Amazon emerged with an online presence in 1995 and it took Borders more than three years to duplicate those same efforts. Additionally, brick and mortar stores of all kinds began to grow more obsolete. Borders made efforts to try and stay current. For example, Borders produced an e-reader called the Kobo, which was comparable to the Kindle, but it failed to make waves. Over the next several years, Borders went through several leadership changes, closed several international locations, filed bankruptcy and finally it closed in 2011.
Coca-Cola vs. Borders
Both Coca-Cola and Borders were faced with very challenging changes to implement and one company emerged on top and the other ultimately went under. Much of what can help drive and dictate success is how the change is implemented. When Coca-Cola began planning to create a new formula, the process was supported by the change management implementation style. They set out to drive a change with no thought about a plan b or a contingency to change the strategy of implementation.
The initial implementation of the plan to introduce a new formula to meet the challenge of competitors was successful. However, even once the first plan was started and completed, the change did not stop, and Coca-Cola went to the contingency implementation to meet the needs of consumers and adjust back to the original formula. This agility allowed it to sustain and eventually grow to one of the most recognized brands in the world. On the converse, Borders started off very innovative in their operating model but eventually became very reactive to needed change in the way the company worked. There seemed to be no sense of urgency to meet the demands of the industry and this is one of the mistakes of why change fails.

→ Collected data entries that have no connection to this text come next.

-- ==== Sys2Proof/Machine/Net.lean ====
section
/-! DEFINITION. The network words (R375 to R378), their events (R145, R376, R377, R497, R498), and collectives (R379 to R382,
R501). -/

namespace Sys2Proof.Machine

/-! Receive counters (R375). -/

def counterOf (s : State) (ctx k : Nat) : W64 := match getC s ctx with | some c => fget 0#64 k c.counters | none => 0#64

/-- ARMED_SEND_FIRE (R377): the armed sends a counter's value makes ready fire, in arming order. -/
def fireReady (s : State) (ctx k : Nat) : State :=
  match getC s ctx with
  | none => s
  | some c =>
    let ready (a : Armed) : Bool := a.trig == k && decide (a.thr ≤ (fget 0#64 k c.counters).toNat)
    let s1 := putC s { c with armed := c.armed.filter (fun a => !ready a) }
    (c.armed.filter ready).foldl (fun s a =>
      launchOp s 0 ctx 255 .none (.send { loc := a.loc, addr := a.src, remote := a.dst, bytes := a.bytes, dev := a.dev, cnt := a.cnt,
                                          fired := true })) s1

/-- A counter changes (R375), which is progress of its context (R454). -/
def counterSet (s : State) (ctx k : Nat) (v : W64) : State :=
  match getC s ctx with
  | none => s
  | some c => fireReady (putC s { c with counters := fput 0#64 k v c.counters, progress := s.time }) ctx k

def counterAdd (s : State) (ctx k : Nat) : State := counterSet s ctx k (counterOf s ctx k + 1#64)

/-! The transfer words. -/

def sregN (g : Group) (r : BitVec 6) : W64 := rs g r.toNat
/-- The counter field, when cnt is set. -/
def ctrN (w : NWord) : Option Nat := if w.f12.getLsbD 9 then some (fld w.f12.toNat 0 9) else none
def locN (w : NWord) : Bool := w.f12.getLsbD 10

/-- The device a transfer word names: dev, or s[sd] with .dr and for `net.arm`. -/
def devN (g : Group) (w : NWord) (arm : Bool) : Nat :=
  if arm || w.f12.getLsbD 11 then fld (sregN g w.sd).toNat 0 16 else w.dev.toNat

/-- The operand checks of a transfer (R376, R377), lowest code first, then the local range. -/
def netBad (s : State) (g : Group) (t : Team) (w : NWord) (arm : Bool) : Option FInfo :=
  let a := (sregN g w.sa).toNat
  let b := (sregN g w.sb).toNat
  let n := (sregN g w.sc).toNat
  let d := (sregN g w.sd).toNat
  let dev := devN g w arm
  let addrBad (x : Nat) (glob : Bool) : Bool := decide (x % 8 ≠ 0) || (glob && decide (2 ^ 57 ≤ x))
  if addrBad a (!locN w) then some { cls := 0x16, code := 1, addr := a }
  else if addrBad b true then some { cls := 0x16, code := 1, addr := b }
  else if n < 8 ∨ 2 ^ 30 < n ∨ n % 8 ≠ 0 then some { cls := 0x16, code := 1, addr := a }
  else if !knowsDev s g.ctx dev then some { cls := 0x16, code := 2, index := dev }
  else if (arm ∧ fld d 25 7 ≠ 0) ∨ (!arm ∧ w.f12.getLsbD 11 ∧ 2 ^ 16 ≤ d) then some { cls := 0x16, code := 5 }
  else if locN w then (localBad t a n).map (fun c => { cls := 5, code := c, addr := a })
  else none

/-- The transfer a word describes. -/
def xferOf (g : Group) (t : Team) (w : NWord) (arm : Bool) : Xfer :=
  { loc := if locN w then some t.tid else none, addr := (sregN g w.sa).toNat, remote := (sregN g w.sb).toNat,
    bytes := (sregN g w.sc).toNat, dev := devN g w arm, cnt := ctrN w, fired := false }

/-- Run a transfer word whose operands are good. -/
def netWord (i : Instr) (w : NWord) (arm : Bool) (s : State) (f : State → Issue → Team → Xfer → Res) : Host.Outcome State Fault Refusal :=
  runWord i 0 false s (fun s x =>
    match teamOf s x.g with
    | none => .ok s
    | some t => match netBad s x.g t w arm with
      | some e => .bad s e
      | none => f s x t (xferOf x.g t w arm))

/-! Failure (R497, R498). -/

def netFault (code va off unit : Nat) : FInfo := { cls := 0x1E, code := code, addr := va + off, index := off, unit := unit, eng := 4 }

/-- A fault of a transfer is kept for its group's word that waits on the network, or on the counter it names here, or goes to the service,
which does not stop the context (R447, R497); data in error is a machine check (R458). -/
def netDue (s : State) (f : Flight) (cnt : Option Nat) (e : FInfo) : State :=
  if e.cls = 0x19 then machineCheck s f e.code e.addr e.eng 0 e.index
  else match getG s f.gid with
  | some g => putG s { g with due := keepDue g.due { cls := .net, info := e, cnt := cnt } }
  | none => groupless s f.ctx e

/-- A transfer ends in a fault after `off` delivered bytes: a get's undelivered local lines take a faulted range (R481). -/
def failXfer (s : State) (f : Flight) (x : Xfer) (isGet : Bool) (off : Nat) (e : FInfo) : State :=
  let s1 := dropF s f.id
  let s2 := if isGet then
      match x.loc with
      | none => s1
      | some tid => match getT s1 tid with
        | none => s1
        | some t =>
          let ok := linesBetween x.addr x.bytes x.acked off
          faultLines (putT s1 (setLines { t with inbound := t.inbound - 1 } ok)) tid (splitLines x.addr x.bytes off).2 off
    else s1
  netDue s2 f (if isGet then x.cnt else none) e

/-- A transfer fails as unreachable at the first unit that was not delivered (R496, R498); `port` is where it left, 0xFF when on none. -/
def loseXfer (s : State) (f : Flight) (x : Xfer) (isGet : Bool) : State :=
  failXfer s f x isGet x.acked (netFault 1 x.remote x.acked (x.port.getD 0xFF))

/-- Every transfer of a job under way to a device marked lost fails at once (R498, R503). -/
def failLost (s : State) (job : Nat) : State :=
  s.pend.foldl (fun s f => match f.op with
    | .send x => if jobOf s f.ctx = job ∧ lostDev s f.ctx x.dev then loseXfer s f x false else s
    | .get x => if jobOf s f.ctx = job ∧ lostDev s f.ctx x.dev then loseXfer s f x true else s
    | _ => s) s

/-! The transfer words. -/

/-- Issue a transfer; to a device marked lost it fails at once (R498). -/
def issueXfer (s : State) (x : Issue) (y : Xfer) (isGet : Bool) : State :=
  let s1 := launchOp s x.g.gid x.g.ctx x.g.core .net (if isGet then .get y else .send y)
  match (if lostDev s x.g.ctx y.dev then getF s1 s.nextId else none) with | some f => loseXfer s1 f y isGet | none => s1

def execNetSend (w : NWord) (s : State) : Host.Outcome State Fault Refusal :=
  netWord (.netSend w) w false s (fun s x _ y => .ok (issueXfer (drainWcb s x.g.gid) x y false))

/-- `net.get`: a local destination's lines become absent and the allocation's inbound count rises (R376, R483); the request goes out in the
group's turn (R142). -/
def execNetGet (w : NWord) (s : State) : Host.Outcome State Fault Refusal :=
  netWord (.netGet w) w false s (fun s x t y =>
    let s1 := drainWcb s x.g.gid
    let s2 := if locN w then
        let t1 := clearLines t y.addr y.bytes
        putT s1 { t1 with inbound := t1.inbound + 1 }
      else s1
    .ok (issueXfer s2 x y true))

According to Palmer, Dunford, & Buchanan (2017, pg. 318) “management must create a sense of urgency.” Borders did not appear to have a set change management plan. It introduced changes based on the contingency plan. Borders was trying to meet the need the company based on what they believed it needed at the moment. This did not provide the narrow focus that it could have used to be more competitive and successful like its competitors.
Lessons Learned
Looking back, what could Borders have leverages to make the change more successful? Coca-Cola surveyed its consumers to understand what they were wanting and what their preference was in terms of sodas. From that data, a plan was formulated to create a beverage that could meet the needs of consumers. Coca-Cola also had the wherewithal to adjust and provide a contingency plan when the original planned changed and did not resonate with consumers.

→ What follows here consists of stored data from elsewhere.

/-- Is a slot a candidate that may issue (R74)? Not while the other slot stands inside a clause, because the slots interleave at clause
boundaries only (R46), nor while a switch marker of the other slot parks the group (R78). A stopping context starts no clause and leaves
markers alone (R87). -/
def slotReady (s : State) (g : Group) (b : Bool) : Bool :=
  let sl := slotOf g b
  let other := slotOf g (!b)
  let woken := match sl.park with | none => true | some p => parkOver s g b p
  let atMarker : Bool := match sl.park with | some .marker => true | _ => false
  let stopping : Bool := match getC s g.ctx with | some c => (match c.run with | .stopping _ => true | _ => false) | none => false
  sl.st == .running && woken && !insideClause other && !markerParks s g other && !(g.hold && !allQuiet s g) &&
    (if sl.started then ctxRuns s g.ctx || (stopping && !atMarker)
     else if (atMarker || g.hold) && !g.due.isEmpty then ctxRuns s g.ctx
     else clauseMay s g b)

/-- The slots of a partition. -/
def partSlots (s : State) (core part : Nat) : List (Group × Bool) :=
  (s.groups.filter (fun g => g.core == core && g.part == part)).flatMap (fun g => [(g, false), (g, true)])

/-- The ready candidates of a partition in the order of R76. Two of different teams that are equal in every key of R76 come in the order their
groups were placed: DESIGN CHOICE (log entry 99). -/
def candidates (s : State) (core part : Nat) : List (Group × Bool) :=
  ((partSlots s core part).filter (fun c => slotReady s c.1 c.2)).foldl (fun l c =>
    l.takeWhile (fun d => !lexLt (pickKey c.1 c.2) (pickKey d.1 d.2)) ++ [c] ++
    l.dropWhile (fun d => !lexLt (pickKey c.1 c.2) (pickKey d.1 d.2))) []

def yielding (c : Group × Bool) : Bool := match (slotOf c.1 c.2).park with | some .yield => true | _ => false

/-- The kept fault a candidate raises before it issues: at a clause start one of a class in the wait set, at a marker, and at the first pick
after one that holds the group, any (R447). -/
def dueHere (s : State) (g : Group) (b : Bool) : Option Due :=
  let sl := slotOf g b
  match sl.park with
  | some .marker => g.due.head?
  | _ =>
    if g.hold then g.due.head?
    else if sl.started then none
    else g.due.find? (fun d => (List.range 9).any (fun k => (nextHdr s g sl).getLsbD (48 + k) && allCls.getD k .none == d.cls))

/-- May a ready candidate share the clause that another starts (R81)? One that owes a fault or a tower share before its clause starts none
(R447, R487), nor does one that yields (R253). -/
def packs (s : State) (a c : Group × Bool) : Bool :=
  let x := slotOf a.1 a.2
  let y := slotOf c.1 c.2
  a.1.gid != c.1.gid && a.1.ctx == c.1.ctx && a.1.grid == c.1.grid && a.1.prio == c.1.prio && x.floor.isSome == y.floor.isSome &&
    x.clause == y.clause && x.idx == y.idx && !y.started && !yielding c && (dueHere s c.1 c.2).isNone && (towerReplay s c.1 c.2 true).isNone

/-- R81: the further candidates in order, to 64 lanes and eight groups. -/
def packList (s : State) (a : Group × Bool) (l : List (Group × Bool)) : List (Group × Bool) :=
  if 64 ≤ a.1.width then [a]
  else l.foldl (fun acc c =>
    let total := acc.foldl (fun n d => n + d.1.width) 0
    if packs s a c && acc.all (fun d => d.1.gid != c.1.gid) && decide (total + c.1.width ≤ 64) && decide (acc.length < 8)
    then acc ++ [c] else acc) [a]

/-- What a pick leaves of a park: the words that wait look at theirs when they run again. -/
def pickedPark (p : Option Park) : Option Park :=
  match p with
  | some .marker => none
  | some .yield => none
  | some .drain => none
  | some (.read _ _) => none
  | p => p

/-- A slot starts its clause (R82 to R84, R210). -/
def startClause (s : State) (g : Group) (sl : Slot) : Slot :=
  let at_ := { sl with started := true, hdr := nextHdr s g sl, words := clauseWords s g sl.clause, park := pickedPark sl.park, skip := 0,
                       last := s.time, everStarted := true, starts := (sl.clause :: sl.starts).take 4 }
  if sl.floor.isSome && sl.loop.contains sl.clause then at_
  else if sl.floor.isSome then { at_ with floor := none, spin := {}, loop := [], lastPrio := some s.time }
  else { at_ with lastPrio := some s.time }

/-- The header a slot that waits at its clause start has read, also where the instruction cache no longer holds its line (R505). -/
def waitHdr (s : State) (g : Group) (sl : Slot) : W64 :=
  match iQuad s g sl.clause, codeAt s g sl.clause with
  | some q, _ => q
  | none, some (pa, _) => homeQuad s pa
  | none, none => 0#64

/-- Is a slot parked in a wait on an external source (R453, R505), and under which code of R455? -/
def externalPark (s : State) (g : Group) (b : Bool) : Option Nat :=
  let sl := slotOf g b
  let net := !quiet s g .net
  match sl.st, sl.park with
  | .running, some (.cnt _ _) => some 0
  | .running, some .coll => some 1
  | .running, some (.ac _ _ _) => some 2
  | .running, some (.nap none _ 0) => some 3
  | .running, some (.await h) =>
    (match teamOf s g with
      | some t => if t.opened.any (fun pa => fld (recQ s pa 0) 12 20 == h) then some 4 else none
      | none => none)
  | .running, some .marker => if net then some 5 else none
  | .running, none => if !sl.started && net && (waitHdr s g sl).getLsbD 54 then some 5 else none
  | _, _ => none

/-- Is a slot still parked on an external source: does what it waits for not yet hold (R453, R455)? -/
def external (s : State) (g : Group) (b : Bool) : Option Nat :=
  match (slotOf g b).park with
  | some p => if parkOver s g b p then none else externalPark s g b
  | none => externalPark s g b

/-- Is a slot's wait on an external source just over, or still on (R453)? -/
def wasExternal (s : State) (g : Group) (b : Bool) : Bool :=
  (externalPark s g b).isSome || (match (slotOf g b).park with | some (.nap none _ c) => decide (c ≠ 0) | _ => false)

/-- One picked slot: a clause start, at its group's present priority (R263), or the words left after a park; a marker that held the group is
over (R78); the end of a wait on an external source starts the watchdog's interval anew (R454). -/
def startSlot (s : State) (c : Group × Bool) : State :=
  match getG s c.1.gid with
  | none => s
  | some g =>
    let sl := slotOf g c.2
    if sl.started then
      let s1 := putG s (setSlot { g with hold := false } c.2 { sl with park := pickedPark sl.park })
      if wasExternal s g c.2 then progressed s1 g.ctx else s1
    else
      let x := startClause s g sl
      let s1 := putG s (setSlot { g with hold := false, curPrio := g.prio } c.2 x)
      match x.floor with
      | none => progressed s1 g.ctx
      | some _ => s1

/-- Every other ready candidate of the partition was passed over by a clause start (R82). -/
def passOver (s : State) (c : Group × Bool) : State :=
  match getG s c.1.gid with
  | none => s
  | some g => putG s (setSlot g c.2 { slotOf g c.2 with skip := (slotOf g c.2).skip + 1 })

/-- A yielding slot of the partition has seen another candidate start a clause (R253). -/
def unyield (s : State) (g : Group) (l : List (Group × Bool)) : State :=
  ((partSlots s g.core g.part).filter (fun c => yielding c && l.all (fun d => !(d.1.gid == c.1.gid && d.2 == c.2)))).foldl (fun s c =>
    match getG s c.1.gid with
    | none => s
    | some h => putG s (setSlot h c.2 { slotOf h c.2 with park := none })) s

/-- Raise a fault at a clause header, or at the word whose marker parks the slot; DONE bit 0 of a tower fault is clear, since it would drop
the restart (R487). -/
def raiseHere (s : State) (g : Group) (b : Bool) (f : FInfo) : State :=
  let sl := slotOf g b
  match sl.park, sl.marked with
  | some .marker, some (_, _, w) =>
    let (lanes, done) := markLanes g sl w
    raiseMarker s g.gid b { f with lanes := some lanes, done := if f.share.isSome then 0#64 else done }
  | _, _ => takeException s g b true f sl.clause sl.idx

/-- The picked candidate: what a replay owes to a tower fault (R487), then a kept fault, then the clause, packed where it may be. -/
def pickSlot (s : State) (g : Group) (b : Bool) (others : List (Group × Bool)) : State :=
  match towerReplay s g b true with
  | some (.ok s1) => s1
  | some (.bad s1 f) => (match getG s1 g.gid with | some g1 => raiseHere s1 g1 b f | none => s1)
  | some _ => s
  | none =>
    match dueHere s g b with
    | some d => raiseHere (putG s { g with due := g.due.erase d }) { g with due := g.due.erase d } b d.info
    | none =>
      let starts := !(slotOf g b).started
      let l := if starts then packList s (g, b) others else [(g, b)]
      let s1 := l.foldl startSlot s
      let rest := others.filter (fun c => l.all (fun d => !(d.1.gid == c.1.gid && d.2 == c.2)))
      let s2 := if starts then unyield (rest.foldl passOver s1) g l else s1
      putPart s2 { getPart s2 g.core g.part with cur := l.map (fun c => (c.1.gid, c.2)), ending := false }

/-- CANDIDATE_PICK (R76). -/
def execCandidatePick (core part : Nat) (s : State) : Host.Outcome State Fault Refusal :=
  .next (
    if !(getPart s core part).cur.isEmpty then s
    else
      let l := candidates s core part
      let prompt := l.filter (fun c => !yielding c)
      match (if prompt.isEmpty then l else prompt) with
      | [] => s
      | (g, b) :: _ => pickSlot s g b (l.filter (fun c => !(c.1.gid == g.gid && c.2 == b))))

/-! Fetch. -/

/-- What the fetch of a line for a slot meets: a page to be walked, a fault, or data in error. -/
inductive FetchStop where
  | walk (page : Nat)
  | fault (f : FInfo)
  | check (pa code : Nat)
  deriving DecidableEq, Repr

def lineStop (s : State) (g : Group) (b : Bool) (a : Nat) : Option FetchStop :=
  match fetchMiss s g b a, fetchFault s g b a, codeBad s g a 8 with
  | some p, _, _ => some (.walk p)
  | none, some f, _ => some (.fault f)
  | none, none, some (p, c) => some (.check p c)
  | none, none, none => none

Borders, however, seemed to lack a focus on one area and failed to be turned into what consumers needed and where the industry was going. Borders could have been more successful with a more structured plan of implementation on a new innovative area that could move the business forward. “Borders proved incapable of upgrading the systems and processes it had pioneered” (Austen, 2011, pg. 97). Technical innovation is what originally propelled Borders in the 70s.
Conclusion
Companies are constantly changing and evolving, and some businesses survive, and others fail at the change they were trying to initiate. Much of this success or failure is based on that approach and implementation style of the change. Two companies, Coca-Cola and Borders books faced implementing change in their business model and products. Coca-Cola took the necessary steps to rectify and change that ultimately proved negative for them and they ultimately came out on top. However, Borders did not have the same fate and struggled to be successful at the change initiative(s) they proposed. Change is important but how change is introduced and implementation can dictate success or failure.